As opioid dependence spreads from America to Britain, Oldie doctor Theodore Dalrymple says addiction is a choice, not a helpless compulsion.
Despite the well-publicised epidemic of opiate overdose deaths in the United States, some doctors in England, either unable to think for themselves or to resist their patients’ pressure to prescribe, are giving out the drugs that started the epidemic in the first place. From the purely clinical point of view, they are nearly useless. The result is that deaths from overdose are rising in England, particularly in the North East.
But however useless the drugs may be in medical practice, they have been of great use both to the Royal Academy and the Victoria and Albert Museum, because the family which made a vast fortune from peddling them has donated a great deal of money to both institutions.
People become addicted to opioids in all their formulations, but it is important to remember that addiction is not a fatality but a choice. Over the years, tens of millions of people worldwide have overcome their addiction to nicotine and few people become addicted to opioids without having made a choice to do so. Withdrawal from opioids is much less serious, medically, than withdrawal from alcohol or barbiturates, and even, on occasion, from benzodiazepines such as Valium.

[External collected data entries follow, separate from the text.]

-- ==== Sys2Proof/Machine/Transfers.lean ====
section
/-! DEFINITION. The data path: grants, word transfers and RMW words, and what completes, suspends or removes a record
(R26 to R37, R86 to R89, R94, R103, R107, R108, R153). -/

namespace Sys2Proof.Machine

/-! ### The word -/

/-- The fault report of a parity-bad word: the word's address and the record's source (R37, R153). -/
def Record.parityReport (r : Record) : FaultRecord where
  kind :=
    match r.kind, r.source with
    | .byteWrite, _ => .parityMerge
    | _, .host => .parityRead
    | _, .chan _ => .parityFetch
  bank := r.bank
  place := some (r.nextRow, r.nextCol)
  source := some r.source
  repeats := 1

/-- A record with one word more done, and status ERROR if the word was bad (R28, R37). -/
def Record.wordDone (r : Record) (bad : Bool) : Record :=
  { r with done := r.done + 1, status := if bad then .error else r.status }

/-- A word read goes to the tail of the read buffer, or of the channel's FIFO, where its reservation falls by one (R28). -/
def State.deliver (s : State) (src : Source) (d : Data) : State :=
  match src with
  | .host => { s with host := { s.host with readBuf := s.host.readBuf ++ [d] } }
  | .chan c =>
    let x := s.chan c
    s.setChan c { x with fifo := x.fifo ++ [d], reserved := x.reserved - 1 }

/-- The word that a write puts in the store: the write-buffer word numbered by the done count, or the head of the channel's
FIFO (R28, R107, R128). -/
def State.writeWord (s : State) (r : Record) : Data :=
  match r.source with
  | .host => s.host.writeBuf[r.done]?.getD Config.noWord
  | .chan c => (s.chan c).fifo.head?.getD Config.noWord

/-- What a written word leaves: the write buffer keeps its words until completion, a FIFO loses its head word and a claim
(R28). -/
def State.takeWord (s : State) (src : Source) : State :=
  match src with
  | .host => s
  | .chan c =>
    let x := s.chan c
    s.setChan c { x with fifo := x.fifo.tail, claimed := x.claimed - 1 }

/-- The word that the store holds at a record's next address. -/
def State.wordAt (s : State) (r : Record) : StoreWord := s.store.read r.bank r.nextRow r.nextCol

/-- A word written at a record's next address. -/
def State.putWord (s : State) (r : Record) (w : StoreWord) : State :=
  { s with store := s.store.write r.bank r.nextRow r.nextCol w }

/-- Whether the word operation of a record ends on a parity-bad word (R12, R36, R37). -/
def State.wordBad (s : State) (r : Record) : Bool :=
  match r.kind with
  | .read => (s.wordAt r).bad
  | .write => false
  | .byteWrite => !(s.wordAt r).untouchedGood ((r.byteWrite.map (·.1)).getD .low)

/-- The movement of a record's next word between the store and its buffer, or the merge of a byte write (R28, R35, R36). -/
def State.moveWord (s : State) (r : Record) : State :=
  match r.kind with
  | .read => s.deliver r.source (s.wordAt r).data
  | .write => (s.putWord r (StoreWord.fresh (s.writeWord r))).takeWord r.source
  | .byteWrite =>
    match r.byteWrite with
    | none => s
    | some (lane, v) =>
      if (s.wordAt r).untouchedGood lane then
        s.putWord r (StoreWord.fresh (mergeByte (s.wordAt r).data lane v))
      else s

/-- The end of the word of the record at a place: the word has moved, a bad one is reported, the done count has risen
(R28, R35, R37, R153). -/
def State.endWord (s : State) (i : Nat) (r : Record) : State :=
  let s1 := (s.moveWord r).recordFaultIf (s.wordBad r) r.parityReport
  { s1 with queue := s1.queue.set i (r.wordDone (s.wordBad r)) }

/-! ### The end of a run -/

/-- The transfer ends: the grant is released and the bank enters OPEN (R29). -/
def State.releasePath (s : State) (b : Bank) : State := s.setBank b ((s.bank b).enter .rowOpen)

/-- A record removed from its place (R77). -/
def State.removeAt (s : State) (i : Nat) : State := { s with queue := s.queue.eraseIdx i }

/-- A DRAINING channel whose outstanding count is 0 becomes IDLE with CH_IDLE (R130). -/
def State.drainTest (s : State) (c : Chan) : State :=
  if (s.chan c).state = .draining ∧ s.outstanding c = 0 then
    (s.setChan c { s.chan c with state := .idle }).raise .chIdle
  else s

/-- What a completion hands to the record's source, on the state without the record (R89, R103, R107, R108, R154). -/
def State.completionEffects (s : State) (r : Record) : State :=
  match r.source, r.kind with
  | .host, .read =>
    (State.raise { s with host := { s.host with rdbad := s.host.rdbad || r.status == .error } } .hrdDone).raiseIf
      (r.status == .error) .hostErr
  | .host, _ =>
    (State.raise { s with host := { s.host with writeBuf := [] } } .hwrDone).raiseIf (r.status == .error) .hostErr
  | .chan c, _ => s.drainTest c

/-- Completion: the record leaves, its source has its effects, and every bank looks at the choice (R29 check 1, R89). -/
def State.complete (s : State) (i : Nat) (r : Record) : State :=
  ((((s.releasePath r.bank).removeAt i).completionEffects r).afterRemoval).reconsiderAll

/-- Suspension: the record becomes RESUMABLE and its bank makes its choice (R29 checks 2 and 3). -/
def State.suspend (s : State) (i : Nat) (r : Record) : State :=
  (State.releasePath { s with queue := s.queue.set i { r with state := .resumable } } r.bank).reconsider r.bank

/-- The next word starts over the same grant (R29 check 4). -/
def State.continueRun (s : State) (b : Bank) : State := s.setBank b ((s.bank b).enter .transferring)

/-- The state that waited for the removal of the record in flight in QUIESCING, cleared (R94, R111, R135). -/
def State.clearWaiting (s : State) (r : Record) : State :=
  match r.source, r.kind with
  | .host, .read => { s with host := { s.host with readBuf := [], rdbad := false } }
  | .host, .write => { s with host := { s.host with writeBuf := [], writeOpen := none } }
  | .host, .byteWrite => s
  | .chan c, _ => s.flushFifo c

/-- QUIESCING: the record in flight is removed after its word without completion effects (R33, R94). -/
def State.quiesceRemove (s : State) (i : Nat) (r : Record) : State :=
  ((((s.releasePath r.bank).removeAt i).clearWaiting r).afterRemoval).reconsiderAll

/-- The checks after a word, in their order (R29, R33). `r` is the record with the word done. -/
def State.afterWord (s : State) (i : Nat) (r : Record) : State :=
  if s.mode = .quiescing then s.quiesceRemove i r
  else if r.count ≤ r.done then s.complete i r
  else if some r.nextRow ≠ (s.bank r.bank).line.openRow then s.suspend i r
  else if s.stopCause r.bank then s.suspend i r
  else s.continueRun r.bank

/-- The end of the word operation in progress, if it is of the kind asked for (R29, R35). -/
def State.wordEnd (s : State) (isRmw : Bool) : State :=
  match s.inFlight with
  | none => s
  | some (i, r) =>
    if (r.kind == .byteWrite) = isRmw ∧ (s.bank r.bank).state = .transferring then
      (s.endWord i r).afterWord i (r.wordDone (s.wordBad r))
    else s

/-! ### The rows -/

/-- WORD_TRANSFER_END (R28, R29, R33, R37). -/
def execWordTransferEnd (s : State) : Host.Outcome State Fault Refusal :=
  .next <| s.outOfReset fun s => s.wordEnd false

/-- RMW_WORD_END (R35, R36). -/
def execRmwWordEnd (s : State) : Host.Outcome State Fault Refusal :=
  .next <| s.outOfReset fun s => s.wordEnd true

/-- DATA_PATH_GRANT (R26, R27, R86, R87). With the path taken or no bank READY the arbiter makes no decision. -/
def execDataPathGrant (s : State) : Host.Outcome State Fault Refusal :=
  .next <| s.outOfReset State.grant

end Sys2Proof.Machine
end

If you think of what it takes to become an injecting heroin addict, it is obvious that it is not something that happens to you, like Parkinson’s disease; it is something that you do. You have to learn how to prepare the drug, and how to inject it – and self-injection is not something that most people would take to easily, without determination.
To attribute normal human agency to addicts is not to withdraw sympathy from them, as is commonly supposed: many or most have indeed had prolonged unhappy experiences. But that is no reason to lie to them about the nature of their addiction: to imply that they are the helpless victim thereof is to give them an excuse to continue as if they were.